REQUIRED WORK: The required output is the line containing "fault : Option FaultRecord" through the final line of the material below, printed exactly, with no other lines.

PROVIDED RECORDS:
::::::::

-- ==== Sys2Proof/Machine/State.lean ====
section
/-! DEFINITION. All the state the spec gives the Machine (spec/10_state.md R10 to R21), as plain data, its value after
reset (R22), and the ways a step can stop. -/

namespace Sys2Proof.Machine

/-- The seven fault causes of R140 (spec/60_exceptions.md). They are what the latch FAULT holds, not reasons for a step
to stop: taking a fault is a next state (log 1). -/
inductive FaultCause where
  /-- 1: `Load` of an image longer than 3584 bytes (R144, R171). -/
  | loadTooLarge
  /-- 2: the fetched word is an undefined encoding (R50, R142). -/
  | decodeError
  /-- 3: 2NNN with a full stack (R64, R143). -/
  | stackOverflow
  /-- 4: 00EE with an empty stack (R62, R143). -/
  | stackUnderflow
  /-- 5: a `Step` that begins with `pc > 0xFFE` (R60, R141). -/
  | fetchOutOfBounds
  /-- 6: DXYN, FX33, FX55 or FX65 would touch an address above 0xFFF (R36, R106). -/
  | memOutOfBounds
  /-- 7: EX9E or EXA1 with `V[X] > 15` (R120, R121). -/
  | keyIndexOutOfRange
  deriving DecidableEq, Repr

/-- The fault record `(cause, opcode, addr)` of R20 and R140. -/
structure FaultRecord where
  cause : FaultCause
  opcode : Word
  addr : Word
  deriving DecidableEq, Repr

/-- Memory (R19, R30): the parameter FONT of this Machine, and the bytes that differ from the reset contents, as a list
of (address, byte) in the canonical form `Memory.wf`. -/
structure Memory where
  font : Vector Byte 80
  cells : List Host.Cell
  deriving DecidableEq, Repr

/-- The display: 32 rows of 64 cells, row-major, true meaning lit (R18). -/
abbrev Display := Vector (Vector Bool 64) 32

/-- The state of the Machine (R10), and one field of the model's own, `draws`. -/
structure State where
  /-- V0..VF (R11); VF is also the flag output (R12). -/
  v : Vector Byte 16
  /-- The program counter (R13); between steps the address of the next instruction. -/
  pc : Word
  /-- The index register `I` (R14). -/
  i : Word
  /-- The return stack (R15). -/
  stack : Vector Word 16
  /-- The number of stack entries in use, 0 to 16 (R15). -/
  sp : Fin 17
  /-- The delay timer (R16). -/
  dt : Byte
  /-- The sound timer (R16). -/
  st : Byte
  /-- The keys, true meaning pressed (R17). -/
  keys : Vector Bool 16
  /-- The display (R18). -/
  disp : Display
  /-- Memory (R19). -/
  mem : Memory
  /-- The fault latch FAULT (R20); while it is not `none` the Machine is halted (R150). -/
  fault : Option FaultRecord
  /-- The MODEL's own (log 2): how many random bytes CXNN has drawn; `Config.freeRand` applied to it is the next one. -/
  draws : Nat
  deriving DecidableEq, Repr

/-- Reasons for a step to stop with a fault: none. "Every mutating operation has exactly one of two outcomes: a next
state, or a fault" (R5), and the spec gives a fault an entry (R150: latch the record, halt), so the model takes it as a
next state (log 1, safe). `Outcome.fault` therefore has no inhabitant. -/
inductive Fault where
  deriving DecidableEq, Repr

/-- Reasons to refuse an instruction. -/
inductive Refusal where
  /-- Raised only by an arm of `exec` for an instruction with no meaning yet, and no arm is such; safe (it stops). -/
  | notModelled (mnemonic : String)
  deriving DecidableEq, Repr

/-- The outcome of a step or of an instruction. -/
abbrev Result := Host.Outcome State Fault Refusal

/-- The state after `Reset` of a Machine with the given FONT (R22, R170). `draws` is the model's own field (log 2). -/
def State.resetWith (font : Vector Byte 80) (draws : Nat) : State where
  v := Vector.replicate 16 0
  pc := 0x200
  i := 0
  stack := Vector.replicate 16 0
  sp := 0
  dt := 0
  st := 0
  keys := Vector.replicate 16 false
  disp := Vector.replicate 32 (Vector.replicate 64 false)
  mem := { font := font, cells := [] }
  fault := none
  draws := draws

/-- The Machine right after reset (R22), with the default FONT of R32 (PRESUMED, log 3). -/
def State.reset : State := State.resetWith defaultFont 0

end Sys2Proof.Machine
end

::::::::

SOLVED PROBLEM:
  fault : Option FaultRecord
  /-- The MODEL's own (log 2): how many random bytes CXNN has drawn; `Config.freeRand` applied to it is the next one. -/
  draws : Nat
  deriving DecidableEq, Repr

/-- Reasons for a step to stop with a fault: none. "Every mutating operation has exactly one of two outcomes: a next
state, or a fault" (R5), and the spec gives a fault an entry (R150: latch the record, halt), so the model takes it as a
next state (log 1, safe). `Outcome.fault` therefore has no inhabitant. -/
inductive Fault where
  deriving DecidableEq, Repr

/-- Reasons to refuse an instruction. -/
inductive Refusal where
  /-- Raised only by an arm of `exec` for an instruction with no meaning yet, and no arm is such; safe (it stops). -/
  | notModelled (mnemonic : String)
  deriving DecidableEq, Repr

/-- The outcome of a step or of an instruction. -/
abbrev Result := Host.Outcome State Fault Refusal

/-- The state after `Reset` of a Machine with the given FONT (R22, R170). `draws` is the model's own field (log 2). -/
def State.resetWith (font : Vector Byte 80) (draws : Nat) : State where
  v := Vector.replicate 16 0
  pc := 0x200
  i := 0
  stack := Vector.replicate 16 0
  sp := 0
  dt := 0
  st := 0
  keys := Vector.replicate 16 false
  disp := Vector.replicate 32 (Vector.replicate 64 false)
  mem := { font := font, cells := [] }
  fault := none
  draws := draws

/-- The Machine right after reset (R22), with the default FONT of R32 (PRESUMED, log 3). -/
def State.reset : State := State.resetWith defaultFont 0

end Sys2Proof.Machine
end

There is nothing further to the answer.